RECORDS SHOWN>
theorem cfFrameOf_eq_nextCF (s : State) : cfFrameOf s = nextCF s := by
  rw [cfFrameOf, cfByteOf_cfCount s (j := 0) (by decide), cfByteOf_cfCount s (j := 1) (by decide),
    cfByteOf_cfCount s (j := 2) (by decide)]
  rfl

/-! ### The sender: one acknowledged `TICK` (R91, R123) -/

/-- The state after a `TX_ACK` while `BUSY` (R122). -/
def ackPending (s : State) : State := (s.setTx { s.tx with ack := true }).setResult {}

theorem exec_txAck_of_busy {s : State} (h : s.tx.state = .busy) : exec .txAck s = .next (ackPending s) := by
  change execTxAck s = _
  unfold execTxAck
  rw [h]
  rfl

/-- A `TICK` on an acknowledgment does what `txAdvance` does. -/
theorem exec_tick_of_ack {s : State} (hb : s.tx.state = .busy) (ha : s.tx.ack = true) (now : Time) (wrOk : Bool) :
    exec (.tick now wrOk) s = outcomeOf (txAdvance now wrOk (ackTaken s)) := by
  change execTick now wrOk s = _
  unfold execTick
  rw [hb]
  exact if_pos ha

theorem exec_tick_of_init {s : State} (hb : s.tx.state = .busy) (ha : s.tx.ack = true) (hc : s.tx.cstate = .init)
    (now : Time) (wrOk : Bool) :
    exec (.tick now wrOk) s = .next (raiseEvent .txb (txEvent .txDone s.tx) .success none (ackTaken s)) := by
  have hc' : (ackTaken s).tx.cstate = .init := hc
  rw [exec_tick_of_ack hb ha, txAdvance, hc']
  rfl

theorem exec_tick_of_cts {s : State} (hb : s.tx.state = .busy) (ha : s.tx.ack = true) (hc : s.tx.cstate = .cts)
    (hlt : s.tx.cursor.toNat < s.tx.len.toNat) (hl : s.tx.len.toNat ≤ s.params.maxSize) (now : Time) (wrOk : Bool) :
    exec (.tick now wrOk) s =
      .next (txTickFrame (nextCF s) now wrOk ((ackTaken s).setTx (txAfterCF (ackTaken s).tx))) := by
  have hb' : (ackTaken s).tx.state ≠ .idle := by simp [hb]
  have hc' : (ackTaken s).tx.cstate = .cts := hc
  have henc : encodeNext (ackTaken s) =
      .ok (.frame (cfFrameOf (ackTaken s)) ((ackTaken s).setTx (txAfterCF (ackTaken s).tx))) := by
    rw [encodeNext, if_neg hb', if_pos hc', encodeCF_of_lt (s := ackTaken s) hlt hl]
  rw [exec_tick_of_ack hb ha, txAdvance, hc', henc, cfFrameOf_eq_nextCF]
  rfl

/-- The outputs of an operation that wrote a frame and did nothing else that the host sees. -/
def frameOutputs (node : Node) (f : Frame) : Result := { wr := some ⟨node, f⟩ }

/-- The outputs of the `TICK` that reports a message as sent. -/
def doneOutputs (node : Node) : Result := { ev := some ⟨.txDone, node, none⟩ }

/-- The sender after an acknowledged `TICK` in the middle of a message. -/
def txAcked (now : Time) (s : State) : State :=
  (s.setTx { txAfterCF s.tx with ack := false, stamp := now }).setResult (frameOutputs s.tx.node (nextCF s))

theorem issue_ackTick_of_cts {s : State} (hb : s.tx.state = .busy) (hc : s.tx.cstate = .cts)
    (hlt : s.tx.cursor.toNat < s.tx.len.toNat) (hl : s.tx.len.toNat ≤ s.params.maxSize) (now : Time) :
    issue (ackTick now true) s = some ([{}, frameOutputs s.tx.node (nextCF s)], txAcked now s) :=
  issue_cons (exec_txAck_of_busy hb) rfl (issue_singleton (exec_tick_of_cts (s := ackPending s) hb rfl hc hlt hl now true) rfl)

theorem issue_ackTick_of_init {s : State} (hb : s.tx.state = .busy) (hc : s.tx.cstate = .init) (now : Time) :
    issue (ackTick now true) s = some ([{}, doneOutputs s.tx.node], (resetTx s).setResult (doneOutputs s.tx.node)) :=
  issue_cons (exec_txAck_of_busy hb) rfl (issue_singleton (exec_tick_of_init (s := ackPending s) hb rfl hc now true) rfl)

/-- The codec is back in `INIT` exactly when the CF carried the last byte (R103). -/
theorem txAfterCF_cstate (t : TxEngine) :
    (txAfterCF t).cstate = if t.cursor.toNat + 3 < t.len.toNat then t.cstate else .init := by
  have hiff : txCursorAfter t.len t.cursor = t.len ↔ ¬ t.cursor.toNat + 3 < t.len.toNat := by
    rw [← BitVec.toNat_inj, txCursorAfter_toNat]
    omega
  by_cases h : t.cursor.toNat + 3 < t.len.toNat
  · rw [if_pos h]
    exact if_neg fun heq => hiff.1 heq h
  · rw [if_neg h]
    exact if_pos (hiff.2 h)

theorem txCursorAfter_of_lt {len : Length} {cursor : Cursor} (h : cursor.toNat + 3 < len.toNat) :
    txCursorAfter len cursor = BitVec.ofNat 16 (cursor.toNat + 3) := by
  rw [txCursorAfter, Nat.min_eq_left (Nat.le_of_lt h)]

/-! ### The receiver: one CF (R108) -/

theorem exec_loopFrame (src : Node) (f : Frame) (s : State) : exec (loopFrame src f) s = exec (frameInstr src f) s :=
  execRxFrame_eq src f.f0 f.f1 f.f2 f.f3 s

/-- A receiver that agrees with `f` up to its cursor, and the CF cut from `f` there: it agrees with `f` up to the cursor three
bytes further, or to the end of the message, and goes on or delivers. -/
theorem exec_loopFrame_cfOf {f : Nat → Byte} {s : State} (hc : s.rx.cstate = .cts)
    (hlt : s.rx.len.toNat < s.params.maxSize) (hbytes : ∀ j, j < s.rx.cursor.toNat → s.byteAt .rxb j = f j) (src : Node) :
    ∃ t, exec (loopFrame src (cfOf f s.rx.seq s.rx.cursor.toNat)) s = .next t ∧ HostKept s t ∧ t.tx = s.tx ∧
      (∀ j, j < s.rx.cursor.toNat + 3 → j < s.rx.len.toNat → t.byteAt .rxb j = f j) ∧
      (s.rx.cursor.toNat + 3 < s.rx.len.toNat →
        t.rx = { s.rx with
          seq := s.rx.seq + 1#6, cursor := BitVec.ofNat 16 (s.rx.cursor.toNat + 3), buf := t.rx.buf } ∧
        t.result = some {}) ∧
      (s.rx.len.toNat ≤ s.rx.cursor.toNat + 3 →
        RxAtRest t.rx ∧ t.result = some { ev := some ⟨.rxMsg, src, some ⟨s.rx.id, s.rx.len⟩⟩ }) := by
  obtain ⟨t, hexec, hkept, htx, hstored, hrest, hmore, hlast⟩ := consecutiveFrameAppends s src s.rx.seq
    (f s.rx.cursor.toNat) (f (s.rx.cursor.toNat + 1)) (f (s.rx.cursor.toNat + 2)) hc rfl hlt
  refine ⟨t, ?_, hkept, htx, fun j hj hjlen => ?_, hmore, fun hle => ?_⟩
  · rw [exec_loopFrame, cfOf, frameInstr_cfFrame, hexec]
  · by_cases hold : j < s.rx.cursor.toNat
    · rw [hrest j (Or.inl hold), hbytes j hold]
    · obtain ⟨d, rfl⟩ := Nat.exists_eq_add_of_le (Nat.le_of_not_lt hold)
      have hnew := hstored d (by omega)
      rw [getElem?_three f _ (by omega)] at hnew
      exact (Option.some.inj hnew).symm
  · obtain ⟨hrx, hres⟩ := hlast hle
    exact ⟨by rw [hrx]; exact rxAtRest_rxResetEngine s.rx, hres⟩
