-- ==== Sys2Proof/Machine/Delivery.lean ====
section
/-! DEFINITION. The Delivery Unit: building a delivery (R68 to R70), the streaming turn (R78 to R80), and DATA for an idle transmitter as an
attachment becomes eligible (R166). -/

namespace Sys2Proof.Machine

/-! ## Building a delivery (R68 to R70) -/

/-- R69: the octets and marks a delivery carries, from the read of its line. -/
structure Portion where
  octets : List Byte
  marks : List Mark
  deriving DecidableEq, Repr

/-- R69: of the qualifying marks at most 16 are carried, and the run is cut at the position of the 17th. -/
def ReadResult.portion (r : ReadResult) : Portion :=
  let s := r.held
  let k := r.run.length
  let qualifying := r.marks.filter fun m => decide (m.pos ≤ s + k)
  match qualifying.drop Config.marksPerDelivery with
  | [] => { octets := r.run, marks := qualifying }
  | m :: _ => { octets := r.run.take (m.pos - s), marks := qualifying.take Config.marksPerDelivery }

/-- R68: the gap a delivery reports: its count stops at 2^32 − 1, and its offset is 0 when a carried gap is in it. -/
def gapReport (cursor carried lost : Nat) : Option GapReport :=
  if carried + lost = 0 then none
  else some { count := min Config.max32 (carried + lost), offset := if carried = 0 then cursor else 0 }

/-- R70: the cursor mark number after a delivery: one more than the last mark carried. -/
def markAfter (now : Nat) (marks : List Mark) : Nat :=
  match marks.getLast? with
  | none => now
  | some m => m.number + 1

/-- R68 to R70: the delivery for an attachment with a largest octet count, and the movement of its cursor; the gather state,
a suspension and the lag of its line are re-evaluated (R77, R86, R84). -/
def State.deliver (a : AttId) (r : Attachment) (n : Nat) (s : State) : State × Delivery :=
  let st := s.store r.line
  let read := st.read r.cursor r.markCursor n
  let p := read.portion
  let cursor := read.held + p.octets.length
  let moved :=
    (s.modAttachment a fun r => { r with cursor, markCursor := markAfter r.markCursor p.marks, carriedGap := 0 })
      |>.regatherOne a
      |>.relieve a
      |>.evaluate r.line
  let after := (moved.attachment a).getD r
  (moved,
    { id := a, line := r.line, lossless := moved.losslessState after
      gap := gapReport r.cursor r.carriedGap read.lost
      runOffset := if p.octets.length = 0 then cursor else read.held
      octets := p.octets, marks := p.marks, nextOffset := st.nextOffset, lag := st.nextOffset - cursor })

/-! ## The streaming turn (R78 to R80) -/

/-- R78: the least lag that makes an attachment eligible at once. -/
def eligibleLag : Nat := 64

/-- R78: whether an attachment is eligible for a DATA turn. -/
def State.eligible (s : State) (r : Attachment) : Bool :=
  let st := s.store r.line
  decide (r.mode = .stream) &&
    (decide (eligibleLag ≤ st.lag r) || decide (1 ≤ r.carriedGap) || st.lostAt r.cursor ||
      st.marks.any (fun m => decide (r.markCursor ≤ m.number)) || decide (r.gather = .due))

/-- R80: the quantum of a line. -/
def Store.quantum (st : Store) : Nat := min (64 * st.weight) Config.octetsPerDelivery

/-- R79: the ids in rotation, from the one after the rotation position round to the position itself. -/
def State.rotationOrder (s : State) : List AttId :=
  allAttachments.drop (s.rotation.val + 1) ++ allAttachments.take (s.rotation.val + 1)

/-- R79: the first eligible attachment in rotation. -/
def State.nextEligible (s : State) : List AttId → Option (AttId × Attachment)
  | [] => none
  | a :: as =>
    match s.attachment a with
    | none => s.nextEligible as
    | some r => if s.eligible r then some (a, r) else s.nextEligible as

/-- R79: a DATA turn: the delivery for the first eligible attachment, or none when the turn is declined. -/
def State.dataTurn (s : State) : Option (State × Delivery) :=
  match s.nextEligible s.rotationOrder with
  | none => none
  | some (a, r) =>
    let out := s.deliver a r (s.store r.line).quantum
    some ({ out.1 with rotation := a }, out.2)

/-! ## DATA (R165, R166) -/

/-- R165.3: a DATA notice takes its sequence number when it is built, and goes at once. -/
def State.sendData (d : Delivery) (s : State) : State :=
  let q := s.nextSequence
  { s with lastSequence := some q, ctxd := some (.notice { seq := q, body := .data d }), runCount := 0 }

/-- R166: while the transmitter is idle and nothing waits in a queue, a streaming attachment that has become eligible is
reported, and the choice made at once gives it a DATA turn. Everything that can make an attachment eligible ends by this: a
mark or an octet captured, a purge, a reclaim, a cursor that is set, a mode that becomes STREAM (where among the effects of
such an event the report stands: DEDUCED, log 5). -/
def State.offerData (s : State) : State :=
  if s.idle && s.replies.isEmpty && s.notices.isEmpty then
    match s.dataTurn with
    | some (t, d) => t.sendData d
    | none => s
  else s

end Sys2Proof.Machine
end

YOUR ASSIGNMENT> Check each line of the entries above, and show every one holding the word "from".

OUTPUT>
/-- A receiver that agrees with `f` up to its cursor, and the CF cut from `f` there: it agrees with `f` up to the cursor three
/-- R69: the octets and marks a delivery carries, from the read of its line. -/
/-- R79: the ids in rotation, from the one after the rotation position round to the position itself. -/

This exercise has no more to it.